:: Information supplied

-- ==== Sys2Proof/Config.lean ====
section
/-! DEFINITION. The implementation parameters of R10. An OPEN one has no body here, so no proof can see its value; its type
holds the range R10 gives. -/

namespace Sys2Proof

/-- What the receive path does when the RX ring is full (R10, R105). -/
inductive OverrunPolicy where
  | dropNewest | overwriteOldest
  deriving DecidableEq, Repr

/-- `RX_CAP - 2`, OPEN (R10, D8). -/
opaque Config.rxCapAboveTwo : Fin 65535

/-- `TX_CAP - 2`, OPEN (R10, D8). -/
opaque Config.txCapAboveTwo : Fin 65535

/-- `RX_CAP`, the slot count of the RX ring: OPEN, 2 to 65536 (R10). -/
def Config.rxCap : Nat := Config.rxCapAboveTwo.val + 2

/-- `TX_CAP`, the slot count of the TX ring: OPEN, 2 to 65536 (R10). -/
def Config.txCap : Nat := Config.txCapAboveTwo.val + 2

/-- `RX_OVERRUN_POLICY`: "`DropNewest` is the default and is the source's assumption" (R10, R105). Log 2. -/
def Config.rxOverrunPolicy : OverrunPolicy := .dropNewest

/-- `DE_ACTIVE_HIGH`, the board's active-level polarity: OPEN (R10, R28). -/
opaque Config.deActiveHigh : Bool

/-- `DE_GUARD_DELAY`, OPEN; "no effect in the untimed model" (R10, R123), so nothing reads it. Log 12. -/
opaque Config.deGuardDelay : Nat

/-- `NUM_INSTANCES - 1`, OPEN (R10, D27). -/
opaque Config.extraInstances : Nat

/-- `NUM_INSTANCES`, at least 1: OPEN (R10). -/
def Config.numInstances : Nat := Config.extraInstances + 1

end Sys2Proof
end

::::
:: Information supplied

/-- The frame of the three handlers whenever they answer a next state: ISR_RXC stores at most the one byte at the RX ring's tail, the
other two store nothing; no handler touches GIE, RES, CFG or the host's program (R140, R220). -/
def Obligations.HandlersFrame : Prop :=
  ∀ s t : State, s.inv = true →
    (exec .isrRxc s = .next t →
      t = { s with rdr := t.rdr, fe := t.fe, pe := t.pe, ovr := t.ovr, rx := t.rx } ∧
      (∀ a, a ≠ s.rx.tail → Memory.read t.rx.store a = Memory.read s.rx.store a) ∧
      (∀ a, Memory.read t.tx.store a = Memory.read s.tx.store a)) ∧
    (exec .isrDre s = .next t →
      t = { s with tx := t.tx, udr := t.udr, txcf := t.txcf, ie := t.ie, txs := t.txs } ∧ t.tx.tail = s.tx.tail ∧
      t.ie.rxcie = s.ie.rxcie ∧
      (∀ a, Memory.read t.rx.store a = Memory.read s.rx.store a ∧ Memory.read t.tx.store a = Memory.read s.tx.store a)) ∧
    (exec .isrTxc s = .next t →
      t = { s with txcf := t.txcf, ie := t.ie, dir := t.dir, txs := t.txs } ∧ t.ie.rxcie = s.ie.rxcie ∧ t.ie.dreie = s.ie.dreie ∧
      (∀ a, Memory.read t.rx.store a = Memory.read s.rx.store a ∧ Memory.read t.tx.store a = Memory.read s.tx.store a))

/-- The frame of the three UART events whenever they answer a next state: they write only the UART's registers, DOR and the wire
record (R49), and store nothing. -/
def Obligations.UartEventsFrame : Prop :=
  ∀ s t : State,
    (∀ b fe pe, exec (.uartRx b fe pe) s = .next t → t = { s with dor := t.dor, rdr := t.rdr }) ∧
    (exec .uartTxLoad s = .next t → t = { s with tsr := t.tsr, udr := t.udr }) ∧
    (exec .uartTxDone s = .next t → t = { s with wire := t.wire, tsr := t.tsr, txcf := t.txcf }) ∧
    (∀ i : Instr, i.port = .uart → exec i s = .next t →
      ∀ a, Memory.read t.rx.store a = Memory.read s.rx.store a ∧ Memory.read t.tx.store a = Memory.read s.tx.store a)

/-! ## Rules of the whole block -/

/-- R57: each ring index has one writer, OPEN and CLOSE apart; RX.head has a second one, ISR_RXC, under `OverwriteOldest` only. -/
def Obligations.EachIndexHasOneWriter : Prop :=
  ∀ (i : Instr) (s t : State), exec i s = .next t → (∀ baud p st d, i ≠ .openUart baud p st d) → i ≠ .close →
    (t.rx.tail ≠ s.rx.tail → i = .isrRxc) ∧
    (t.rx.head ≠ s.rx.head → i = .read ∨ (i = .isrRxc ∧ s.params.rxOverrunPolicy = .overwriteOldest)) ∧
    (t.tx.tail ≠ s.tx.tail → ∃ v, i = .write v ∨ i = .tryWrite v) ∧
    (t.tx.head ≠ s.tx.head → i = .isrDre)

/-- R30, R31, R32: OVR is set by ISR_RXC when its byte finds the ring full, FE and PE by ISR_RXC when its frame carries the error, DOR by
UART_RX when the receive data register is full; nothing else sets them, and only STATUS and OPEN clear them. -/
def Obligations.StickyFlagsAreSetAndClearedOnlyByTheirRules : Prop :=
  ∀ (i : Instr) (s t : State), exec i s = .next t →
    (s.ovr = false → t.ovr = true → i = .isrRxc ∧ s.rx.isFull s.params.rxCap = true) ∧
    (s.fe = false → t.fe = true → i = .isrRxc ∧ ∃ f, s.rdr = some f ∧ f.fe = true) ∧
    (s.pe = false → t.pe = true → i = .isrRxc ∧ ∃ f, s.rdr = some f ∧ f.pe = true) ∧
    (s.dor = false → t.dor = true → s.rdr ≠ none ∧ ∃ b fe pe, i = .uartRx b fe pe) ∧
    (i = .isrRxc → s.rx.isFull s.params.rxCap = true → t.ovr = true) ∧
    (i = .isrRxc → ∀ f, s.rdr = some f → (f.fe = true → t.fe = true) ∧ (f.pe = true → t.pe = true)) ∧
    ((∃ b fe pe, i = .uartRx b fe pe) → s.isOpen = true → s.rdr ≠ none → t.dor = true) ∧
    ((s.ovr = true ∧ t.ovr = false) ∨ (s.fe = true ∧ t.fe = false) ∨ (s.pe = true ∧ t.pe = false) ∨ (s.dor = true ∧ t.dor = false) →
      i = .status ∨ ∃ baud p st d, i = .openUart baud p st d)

::::

■ **Prompt**: Please count the lines in the records that contain "false" and reply with the count alone.

■ **Solved problem**: 5